Hybrid Listening Cloze and Info-gap Activity

English Teaching Forum recently published an article by Juan Pablo Zúñiga Vargas, an English teacher in Costa Rica. The submission outlines a hybrid activity that combines listening cloze with info-gap and integrates macro-and micro-language skills. Importantly, it allows students to play a more autonomous role in class.

Zúñiga Vargas says, “One way to integrate as many skills as possible is to combine different activities. Integrating skills is simply approaching real life and real language use… If you model key language functions and social skills for students and monitor them during the task, this activity fosters students’ ability to negotiate for meaning, engage in turn-taking, monitor the interlocutor’s understanding, and ask for clarification—all skills a competent speaker should master. Finally, promoting peer assessment in the class takes some responsibility from the teacher and shows students that they can play an active role in their language-learning process.”

Objective: SWBAT fill in the cloze activity and then assess and correct as needed their partners’ responses.

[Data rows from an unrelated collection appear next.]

-- ==== Sys2Proof/Proofs/ProxySlots.lean ====
section
/-! SUPPORT. Proxies (R16, R370 to R374): what sealing a proxied part changes, and what each proxy command leaves. -/

namespace Sys2Proof.Machine.State

/-! ## A proxy's own state -/

theorem ofProxy_setProxy_same (s : State) (j : Nat) (x : ProxyIn) : (s.setProxy j x).ofProxy j = x := tget_tset_same ..

theorem ofProxy_setProxy_other (s : State) {j i : Nat} (x : ProxyIn) (h : i ≠ j) : (s.setProxy j x).ofProxy i = s.ofProxy i :=
  tget_tset_other _ _ _ h

/-- A proxy that has read the message it expects. -/
def heard (x : ProxyIn) : ProxyIn := { x with seq := x.seq + 1, read := x.read + 1 }

theorem proxySeq_inOrder {s : State} {m : ProxyMsg} (h : m.seq.toNat = (s.ofProxy m.proxy).seq) :
    s.proxySeq m = s.setProxy m.proxy (heard (s.ofProxy m.proxy)) := by
  simp only [proxySeq, h, if_true, heard]

/-! ## Ejection and delivery -/

/-- An ejection writes the Calendar or engages its fail-safe, with their counters and posts; it results in action 1 or 4, and
does not count a seal. -/
theorem ejectPart_leaves (s : State) (k : Nat) (p : Part) : ∃ c l e f,
    (s.ejectPart k p).1 = { s with counters := c, log := l, cal := e, fs := f } ∧ tget 0 c 0x280010 = s.counter 0x280010 ∧
    ((s.ejectPart k p).2.1 = 1 ∨ (s.ejectPart k p).2.1 = 4) := by
  unfold ejectPart
  dsimp only
  split
  · exact ⟨_, _, _, _, rfl, rfl, .inl rfl⟩
  · split
    · exact ⟨_, _, _, _, rfl, bump_other _ _ _ _ (by decide), .inr rfl⟩
    · unfold calAdd
      split
      · exact ⟨_, _, _, _, rfl, bump_other _ _ _ _ (by decide), .inr rfl⟩
      · exact ⟨_, _, _, _, rfl, rfl, .inl rfl⟩

/-- Delivery changes the log alone. -/
theorem deliver_frame (s : State) (k : Nat) (body : List Byte) : ∃ l, s.deliver k body = { s with log := l } := by
  unfold deliver
  dsimp only
  split
  · split <;> exact ⟨_, rfl⟩
  · exact ⟨_, rfl⟩

/-! ## Sealing a proxied part -/

/-- A list of parts in which a part stands for those of its proxy and slot. -/
def withProxied (l : List Part) (j : Nat) (p : Part) : List Part := l.map (fun x => if isProxied j p.slot x then p else x)

theorem mem_withProxied {l : List Part} {j : Nat} {x p : Part} (hx : x ∈ l) (h : isProxied j p.slot x = true) :
    p ∈ withProxied l j p :=
  List.mem_map.2 ⟨x, hx, if_pos h⟩

@[simp] theorem length_withProxied (l : List Part) (j : Nat) (p : Part) : (withProxied l j p).length = l.length :=
  List.length_map ..

theorem isProxied_iff {j n : Nat} {p : Part} : isProxied j n p = true ↔ p.proxy = some j ∧ p.slot = n := by
  simp [isProxied]

/-- A part as its owner seals it. -/
def sealedAs (p : Part) (q : Sealing) (action : Nat) : Part :=
  { p with sealed := true, late := q.late, cls := q.cls, action, status := q.status }

theorem sealProxied_leaves (s : State) (j : Nat) (p : Part) (q : Sealing) : ∃ c l e f a,
    s.sealProxied j p q =
      { s with parts := withProxied s.parts j (sealedAs p q a), counters := c, log := l, cal := e, fs := f } ∧
    tget 0 c 0x280010 = satAdd (s.counter 0x280010) 1 := by
  unfold sealProxied
  dsimp only
  split
  · obtain ⟨l, hl⟩ := deliver_frame ((s.setProxied j (sealedAs p q 0)).bump 0x280010 1) p.lane (s.recordBody (s.proxyField j) p q 0 false)
    exact ⟨_, _, _, _, 0, hl, bump_same ..⟩
  · obtain ⟨c, l, e, f, hs, hc, -⟩ := ejectPart_leaves s p.lane p
    generalize s.ejectPart p.lane p = r at hs hc
    obtain ⟨u, a, noTarget⟩ := r
    obtain rfl : u = _ := hs
    obtain ⟨l', hl⟩ := deliver_frame
      (({ s with counters := c, log := l, cal := e, fs := f }.setProxied j (sealedAs p q a)).bump 0x280010 1) p.lane
      ({ s with counters := c, log := l, cal := e, fs := f }.recordBody (proxyField { s with counters := c, log := l, cal := e, fs := f } j) p q a noTarget)
    exact ⟨_, _, _, _, a, hl, (bump_same ..).trans (congrArg (satAdd · 1) hc)⟩

/-! ## The messages of a proxy (R370, R373) -/

/-- A message to a proxy that is off. -/
theorem proxyMessages_off {s : State} {m : ProxyMsg} (h : s.proxyOn m.proxy = false) :
    exec (.proxyAdmit m) s = .next s ∧ exec (.proxySeal m) s = .next s ∧ exec (.proxyClose m) s = .next s :=
  have off : ¬ s.proxyOn m.proxy = true := by simp [h]
  ⟨congrArg Host.Outcome.next (if_pos off), congrArg Host.Outcome.next (if_pos off), congrArg Host.Outcome.next (if_pos off)⟩

/-- The verdict rate's second as it stands now: one that has ended gives way to a new one (R16). -/
def rateNow (s : State) : VerdictU :=
  if 1000000000 ≤ s.now - s.vu.rateFrom then { s.vu with rateFrom := s.now, rateCount := 0 } else s.vu

theorem rateTake_eq (s : State) : s.rateTake =
    if s.rateNow.rateCount < 1000000 then ({ s with vu := { s.rateNow with rateCount := s.rateNow.rateCount + 1 } }, true)
    else ({ s with vu := s.rateNow }, false) := rfl

/-- The verdict rate limit takes from the verdict unit alone. -/
theorem rateTake_frame (s : State) : s.rateTake.1 = { s with vu := s.rateTake.1.vu } := by
  rw [rateTake_eq]
  split <;> rfl

/-- A proxy's own state has no part in the verdict rate. -/
theorem rateTake_setProxy (s : State) (j : Nat) (x : ProxyIn) :
    (s.setProxy j x).rateTake = (s.rateTake.1.setProxy j x, s.rateTake.2) := by
  rw [rateTake_eq, rateTake_eq, show (s.setProxy j x).rateNow = s.rateNow from rfl]
  split <;> rfl

/-- The slot that an admission opens. -/
def admittedPart (s : State) (m : ProxyMsg) : Part :=
  { lane := s.proxyLane m.proxy, slot := m.slot.toNat, firstBlock := m.block, lastBlock := m.block, x0 := 0
    x1 := s.sluiceCols (s.proxyLane m.proxy) - 1, on := m.on, off := m.off, deadline := m.deadline, offKnown := true
    proxy := some m.proxy.val }

/-- A proxy as an admission leaves it. -/
def admittedIn (x : ProxyIn) (m : ProxyMsg) : ProxyIn := { heard x with nextSlot := m.slot.toNat + 1 }

/-- The state with the slot of an admission open, its verdict taken from the rate. -/
def admitted (s : State) (m : ProxyMsg) : State :=
  { s with
    parts := s.parts ++ [s.admittedPart m]
    proxies := tset {} (tset {} s.proxies m.proxy (heard (s.ofProxy m.proxy))) m.proxy (admittedIn (s.ofProxy m.proxy) m)
    vu := s.rateTake.1.vu }

theorem proxyAdmitEff_inOrder {s : State} {m : ProxyMsg} (hon : s.proxyOn m.proxy = true)
    (hseq : m.seq.toNat = (s.ofProxy m.proxy).seq) (hpresent : (s.ofProxy m.proxy).absent = false) :
    s.proxyAdmitEff m = if s.rateTake.2 = true then s.admitted m
      else ((s.admitted m).sealProxied m.proxy (s.admittedPart m) { cls := 3, status := 0x3040#16 }).rateEvent := by
  have present : ¬ (heard (s.ofProxy m.proxy)).absent = true := by simp [heard, hpresent]
  unfold proxyAdmitEff
  dsimp only
  rw [if_neg (by simp [hon]), proxySeq_inOrder hseq, ofProxy_setProxy_same, if_neg present, rateTake_setProxy]
  dsimp only
  rw [ofProxy_setProxy_same, rateTake_frame]
  rfl

/-- A message in sequence opens its slot, where the verdict rate takes one more. -/
theorem proxyAdmit_opens {s : State} {m : ProxyMsg} (hon : s.proxyOn m.proxy = true)
    (hseq : m.seq.toNat = (s.ofProxy m.proxy).seq) (hpresent : (s.ofProxy m.proxy).absent = false) (hrate : s.rateTake.2 = true) :
    exec (.proxyAdmit m) s = .next (s.admitted m) :=
  congrArg Host.Outcome.next ((proxyAdmitEff_inOrder hon hseq hpresent).trans (if_pos hrate))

Time: one hour or longer with additional tasks

Materials: Listening cloze handouts (set for students A and set for students B)

Preparation

The author suggests using radio broadcasts, podcasts, songs, or written materials to prepare two cloze handouts (one for group A and one for group B), in which different words are missing from the same overall text. Teachers can skip every fifth word, for example, to create a pattern; however, Student A’s handout will start skipping at a different point than Student B’s handout so that each student pair has a completed cloze between the two handouts. In this way, the pairs will be able to help each other determine the correct missing words.

Presentation and Production

Ask students to listen and complete the text of their handout by filling in the missing words. Teachers may read the cloze text aloud or play the podcast or other recording of the text. After that, students will work in pairs, one Student A and one Student B, and take turns checking their work. Teachers should model useful questions like those below that paired students can ask one another to help them successfully complete the cloze. This becomes the info-gap part of the activity.

Useful Questions

  • Could you repeat that again, please?
  • Would you mind speaking slowly, please?
  • How do you pronounce this word?
  • How do you spell that?

Author’s suggestions for tasks to make the lesson more complex:

  • If the material used in the activity has a story, you can have students do a role play to test their comprehension. Give full rein to their creativity.
  • Students could write an alternative ending to the story.
  • Students could write, record, or videotape a response to the content of the recording. The responses could become a class discussion or an assessment.
  • Students can write down any words they have trouble pronouncing during the activity to produce pronunciation work.
  • Students could also record the material themselves and upload it to a free podcasting site. They can compare their recorded version with the original.